_Work item:_ Write out, as an exact transcription, the line that has "def syndInt (C" and each line after it through the end of the data below.

Data excerpts:
-- ==== Sys2Proof/Machine/Flags.lean ====
section
/-! DEFINITION. The block has no flags (R14): no operation sets one. What the spec computes in their place is data:
the three parity checks (R46) and the syndrome (R90). -/

namespace Sys2Proof.Machine

/-- `code(p)`, the 3-bit binary representation of a Hamming position, weight 4 first (R44). -/
def positionCode (p : Nat) : Triple :=
  ⟨p.testBit 2, p.testBit 1, p.testBit 0⟩

/-- Exclusive or, slot by slot (R71, R90). -/
def xorSlots (t u : Triple) : Triple :=
  ⟨t.s4 ^^ u.s4, t.s2 ^^ u.s2, t.s1 ^^ u.s1⟩

/-- Record the position code of `p` if its bit is 1 (R71, R90). -/
def record (t : Triple) (p : Nat) (bit : Bit) : Triple :=
  if bit then xorSlots t (positionCode p) else t

/-- `synd7(C)` by the procedure of R90: every position 1..7 whose bit is 1, XOR-reduced slot by slot. -/
def synd7 (C : Codeword) : Triple :=
  [1, 2, 3, 4, 5, 6, 7].foldl (fun t p => record t p (bitAt C (indexOf p))) ⟨false, false, false⟩

/-- A triple as an integer, `4*t[0] + 2*t[1] + t[2]` (R44, R47). -/
def tripleInt (t : Triple) : Nat :=
  4 * t.s4.toNat + 2 * t.s2.toNat + t.s1.toNat

/-- `synd_int(C)`, 0..7 (R90). -/
def syndInt (C : Codeword) : Nat :=
  tripleInt (synd7 C)

/-- The three parity checks are even: a valid codeword (R46). -/
def validCodeword (C : Codeword) : Bool :=
  !(C.p1 ^^ C.d3 ^^ C.d5 ^^ C.d7) && !(C.p2 ^^ C.d3 ^^ C.d6 ^^ C.d7) && !(C.p4 ^^ C.d5 ^^ C.d6 ^^ C.d7)

end Sys2Proof.Machine
end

_Solved problem:_
def syndInt (C : Codeword) : Nat :=
  tripleInt (synd7 C)

/-- The three parity checks are even: a valid codeword (R46). -/
def validCodeword (C : Codeword) : Bool :=
  !(C.p1 ^^ C.d3 ^^ C.d5 ^^ C.d7) && !(C.p2 ^^ C.d3 ^^ C.d6 ^^ C.d7) && !(C.p4 ^^ C.d5 ^^ C.d6 ^^ C.d7)

end Sys2Proof.Machine
end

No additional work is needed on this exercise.